Because Telugu lacked words for scientific terms, Vemuri both translated English words directly into Telugu and created new Telugu words. In fact, some scientific words in English don't make a lot of sense, but have become accepted by use. For example, "chromosome" derives from the Greek for "colored body" -- a term created by microscopists that has nothing to do with genetics or heredity.

Vemuri said that in his popular science writing, he often finds himself explaining how such words are created. Much of science is about naming and classification, he said.

Commonalities offer a bridge

While English and Telugu look a lot different, their ancestral languages -- Latin and Sanskrit -- share the same ancient roots, and many scientific terms can be traced back to those roots. For example, ancient Indian astronomers used the Sanskrit word "Jiva," meaning "life," to describe angles and curves. Arab scholars studying mathematics in India brought the word to the West, where Europeans in turn translated the term into words equivalent to "curvaceous" and "sinuous," to end up with the terms "sine" and "cosine."

The title of Vemuri's 2002 book on the blood, Jiva Nadi translates approximately as River of Life or The River that Never Dries Up, a play on the close relationship between rivers and life in Indian language and culture.

As a trained engineer, Vemuri said he found learning about the blood a near-religious experience. "Computers and jet engines are nothing compared to biological systems," he said.

His academic research in computing and artificial intelligence draws heavily on biological metaphors to solve problems: neural nets that mimic the connections in a simple brain, genetic algorithms that "evolve" towards a solution, or computer security systems based on how the immune system fends off real-life viruses.

For decades, Vemuri has collected word definitions on filing cards, moving them to a computer as fonts that could display the Telugu alphabet became available. At the urging of friends, he developed his collected glossaries into a two-volume English-Telugu/Telugu-English dictionary, published in 2002. He also teaches a freshman seminar in Telugu language and culture.

A tradition favoring the humanities

A religious and philosophical bent has always been more prominent than science in Indian culture, Vemuri said. India has a scientific heritage that goes back more than 5,000 years to the Vedas. While Vedic writings on subjects such as astrology may not seem very scientific today, the writers were trying to solve the question, "Given these facts I can observe, what will happen tomorrow?" he said.

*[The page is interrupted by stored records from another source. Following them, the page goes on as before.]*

theorem boolCode_lt (b : Bool) : boolCode b < 256 := by cases b <;> decide
theorem polarityCode_lt (p : Polarity) : polarityCode p < 256 := by cases p <;> decide
theorem sourceCode_lt (k : SourceKind) : sourceCode k < 256 := by cases k <;> decide
theorem tempModeCode_lt (m : TempMode) : tempModeCode m < 256 := by cases m <;> decide
theorem laneNumber_lt (l : Lane) : laneNumber l < 256 := by cases l <;> decide

theorem alternate_lt (x : Option ProbeId) : (x.map laneNumber).getD 0xFF < 256 := by
  rcases x with _ | l
  · decide
  · exact laneNumber_lt l

theorem getD_lt {x : Option Nat} {absent hi n : Nat} (h : ∀ v, x = some v → v ≤ hi) (spare : hi < absent)
    (fits : absent < n) :
    x.getD absent < n := by
  cases x with
  | none => exact fits
  | some v =>
    have := h v rfl
    rw [Option.getD_some]
    omega

theorem fit_zip_nil (ns : List Nat) : Fit ([].zip ns) := fit_nil

theorem fit_zip_cons {w n : Nat} {ws ns : List Nat} : Fit ((w :: ws).zip (n :: ns)) ↔ n < 256 ^ w ∧ Fit (ws.zip ns) :=
  fit_cons

/-- A run of fields of one width. -/
theorem fit_zip_replicate {k w : Nat} {ns : List Nat} (h : ∀ n ∈ ns, n < 256 ^ w) : Fit ((List.replicate k w).zip ns) := by
  rintro ⟨v, n⟩ mem
  obtain ⟨width, number⟩ := List.of_mem_zip mem
  rw [List.eq_of_mem_replicate width]
  exact h n number

theorem fit_zip_append {ws ns vs ms : List Nat} (length : ws.length = ns.length) (first : Fit (ws.zip ns))
    (second : Fit (vs.zip ms)) : Fit ((ws ++ vs).zip (ns ++ ms)) := by
  rw [List.zip_append length]
  exact fit_append first second

/-- The bounds of a rule fit their two bytes, and so does the absent coding. -/
theorem ruleFields_lt {r : Option (Nat × Nat)} (h : ∀ x, r = some x → x.1 ≤ 2000 ∧ x.2 ≤ 2000) {n : Nat}
    (mem : n ∈ ruleFields r) : n < 65536 := by
  rcases r with _ | x
  · simp_all [ruleFields]
  · obtain ⟨low, high⟩ := h x rfl
    obtain rfl | rfl : n = x.1 ∨ n = x.2 := by simpa [ruleFields] using mem
    · omega
    · omega

theorem entry_fits {t : TableId} {i : Nat} (h : EntryInRange set t i) : Fit ((entryWidths t i).zip (entryFields set t i)) := by
  cases t with
  | site =>
    obtain ⟨h0, h1, h2, h3, h4, h5, h6, h7, h8, h9, h10, h11, h12, h13⟩ := h
    simp only [entryWidths, entryFields, fit_zip_cons, fit_zip_nil, Nat.reducePow, and_true]
    omega
  | lane =>
    obtain ⟨spacing, low, high⟩ := h
    simp only [entryWidths, entryFields, fit_zip_cons, fit_zip_nil, Nat.reducePow, and_true, polarityCode_lt, sourceCode_lt,
      laneNumber_lt, alternate_lt, signed16_lt]
    omega
  | channel =>
    obtain ⟨gain, coarse, fine⟩ := h
    simp only [entryWidths, entryFields, fit_zip_cons, fit_zip_nil, Nat.reducePow, and_true, true_and, boolCode_lt]
    omega
  | probe => simp only [entryWidths, entryFields, fit_zip_cons, fit_zip_nil, Nat.reducePow, and_true, boolCode_lt]
  | temp =>
    simp only [EntryInRange] at h
    by_cases controls : i = 8
    · rw [if_pos controls] at h
      simp only [entryWidths, entryFields, if_pos controls, fit_zip_cons, fit_zip_nil, Nat.reducePow, and_true, true_and,
        boolCode_lt, tempModeCode_lt]
      omega
    · rw [if_neg controls] at h
      simp only [entryWidths, entryFields, if_neg controls, fit_zip_cons, fit_zip_nil, Nat.reducePow, and_true, true_and,
        signed16_lt]
      omega
  | speed =>
    obtain ⟨speed, factor⟩ := h
    simp only [entryWidths, entryFields, fit_zip_cons, fit_zip_nil, Nat.reducePow, and_true]
    omega
  | profile =>
    obtain ⟨single, tandem, tridem, gross⟩ := h
    simp only [entryWidths, entryFields, fit_zip_cons, fit_zip_nil, Nat.reducePow, and_true]
    omega
  | cls =>
    obtain ⟨code, low, high, rules, grossMin, grossMax, profile⟩ := h
    refine fit_zip_append (by simp [length_ruleFields]) (fit_zip_append rfl ?_ (fit_zip_replicate fun n mem => ?_)) ?_
    · simp only [fit_zip_cons, fit_zip_nil, Nat.reducePow, and_true, true_and, boolCode_lt]
      omega
    · obtain ⟨r, held, mem⟩ := List.mem_flatMap.mp mem
      refine ruleFields_lt (fun x hx => ?_) mem
      obtain ⟨⟨-, first⟩, -, second⟩ := rules x (hx ▸ held)
      exact ⟨first, second⟩
    · have minimum := getD_lt grossMin (absent := 0xFFFFFFFF) (n := 4294967296) (by decide) (by decide)
      have maximum := getD_lt grossMax (absent := 0xFFFFFFFF) (n := 4294967296) (by decide) (by decide)
      simp only [fit_zip_cons, fit_zip_nil, Nat.reducePow, and_true, true_and, minimum, maximum]
      omega
  | testpat =>
    obtain ⟨count, spacings, speed, amplitude⟩ := h
    have velocity : (set.patterns.get ((ix4OfIndex i).getD .one)).speed < 65536 := by
      split at speed <;> omega
    refine fit_zip_append (by simp) (fit_zip_append rfl ?_ (fit_zip_replicate fun n mem => ?_)) ?_
    · simp only [fit_zip_cons, fit_zip_nil, Nat.reducePow, and_true, true_and, boolCode_lt]
      omega
    · obtain ⟨-, high⟩ := spacings n mem
      omega
    · simp only [fit_zip_cons, fit_zip_nil, Nat.reducePow, and_true, true_and, velocity]
      omega

/-! ### The round trip -/

theorem encodeEntry_eq (set : CalSet) (t : TableId) (i : Nat) :
    encodeEntry set t i = layout ((entryWidths t i).zip (entryFields set t i)) := rfl

theorem length_encodeEntry (set : CalSet) (t : TableId) (i : Nat) : (encodeEntry set t i).length = entryLength t i := by
  rw [encodeEntry_eq, length_layout, List.map_fst_zip (length_entryFields set t i).ge]
  rfl

/-- The fields of an entry read back from its coding. -/
theorem fieldsLE_encodeEntry {t : TableId} {i : Nat} (h : EntryInRange set t i) :
    fieldsLE (entryWidths t i) (encodeEntry set t i) = entryFields set t i := by
  have read := fieldsLE_layout (entry_fits h)
  rwa [List.map_fst_zip (length_entryFields set t i).ge, List.map_snd_zip (length_entryFields set t i).le] at read

theorem clampedPositions_replicate (n : Nat) : clampedPositions (List.replicate n false) = [] := by
  refine List.eq_nil_iff_forall_not_mem.mpr fun i mem => ?_
  simp [mem_clampedPositions, List.getElem?_replicate] at mem

theorem setIfInBounds_getD {α : Type} {n i : Nat} (v : Vector α n) (d : α) (inside : i < n) :
    v.setIfInBounds i (v.toList.getD i d) = v := by
  refine Vector.ext fun j hj => ?_
  rw [Vector.getElem_setIfInBounds]
  split
  · subst i
    simp [inside]
  · rfl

"Indians tend to be more interested in philosophy, history, 'where do we come from?' questions rather than science," he said. But Vemuri doesn't see any problems for India moving ahead in the technological sphere. Many Indians seem able to reconcile high levels of technology and scientific knowledge with ancient beliefs and religious practices. Perhaps of more concern is that industries that are successful today, such as software, could be gone tomorrow, lost to technological change or competition like the indigo industry.

"Software is similar to indigo, it's a bubble that can burst at any time," Vemuri said.

Six years ago, Vemuri started the ECO Foundation to protect biodiversity and empower people through effective use of traditional knowledge. The foundation has given small grants to conduct workshops, send Indian high school students on field trips, carry out tree plantings and support college students.

Traditional knowledge about plants represents a tremendous resource in India but much of that knowledge has been lost in just a few generations, he said. Ayurvedic texts list medicinal plants but do not give enough information to identify them. The foundation is funding a catalog of plants found on the campus of the University of Hyderabad. When plants are properly identified, their medicinal properties can be explored.

"Whatever I'm doing is miniscule, but you do what you can," Vemuri said.